-- ==== Sys2Proof/Laws/Params.lean ====
section
/-! SUPPORT. The parameter table and the fifteen rows of the peer view: read after write. -/

namespace Sys2Proof.Machine

/-- The table has the parameters 1 to 73 and no other (R161). -/
theorem paramRow_isSome_iff (n : Nat) : (paramRow n).isSome = true ↔ 1 ≤ n ∧ n ≤ 73 := by
  have hl : paramRows.length = 73 := by decide
  unfold paramRow
  split_ifs with h
  · simp; omega
  · rw [isSome_getElem?, hl]; omega

/-- The defaults lie in their ranges. -/
theorem paramsInRange_defaults : ParamsInRange paramDefaults := by
  intro n
  have known : ∀ m : Fin 74, ∀ r, paramRow m.val = some r → r.lo ≤ par paramDefaults m ∧ par paramDefaults m ≤ r.hi := by
    decide +kernel
  cases h : paramRow n with
  | none => trivial
  | some r =>
    have hn := (paramRow_isSome_iff n).mp (by rw [h]; rfl)
    exact known ⟨n, by omega⟩ r h

/-- A stored parameter reads as the value stored. -/
theorem par_setPar_same (t : ParamTable) (v : Int) {n : Nat} (h : 1 ≤ n ∧ n ≤ 73) : par (setPar t n v) n = v := by
  have : n - 1 < 73 := by omega
  simp [par, setPar, this]

/-- Every other parameter stands. -/
theorem par_setPar_other (t : ParamTable) (v : Int) {n m : Nat} (hn : 1 ≤ n) (hm : 1 ≤ m) (h : m ≠ n) :
    par (setPar t n v) m = par t m := by
  have : n - 1 ≠ m - 1 := by omega
  unfold par setPar
  rw [Vector.getElem?_setIfInBounds]
  simp [this]

/-- Row `n` reads as the REPORT that refreshed it (R43). -/
theorem State.refreshRow_row_same (s : State) (r : Report) {n : Nat} (h : 1 ≤ n ∧ n ≤ 14) :
    (s.refreshRow n r).row n = .heard .fresh 0 (peerContentOf r) := by
  have h0 : n ≠ 0 := by omega
  have h1 : n - 1 < 14 := by omega
  simp [State.refreshRow, State.row, h0, h1]

/-- Every other row stands (R43). -/
theorem State.refreshRow_row_other (s : State) (r : Report) {n k : Nat} (hn : 1 ≤ n) (h : k ≠ n) :
    (s.refreshRow n r).row k = s.row k := by
  unfold State.refreshRow State.row
  split_ifs with h0
  · rfl
  · have : n - 1 ≠ k - 1 := by omega
    simp only
    rw [Vector.getElem?_setIfInBounds]
    simp [this]

end Sys2Proof.Machine
end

══════════════════════════════

Your instructions → Exactly as they stand, please print the lines from the first line of the records above down to the line that includes "other (R161). -/", both of those included and no others.

Result of the exercise →
-- ==== Sys2Proof/Laws/Params.lean ====
section
/-! SUPPORT. The parameter table and the fifteen rows of the peer view: read after write. -/

namespace Sys2Proof.Machine

/-- The table has the parameters 1 to 73 and no other (R161). -/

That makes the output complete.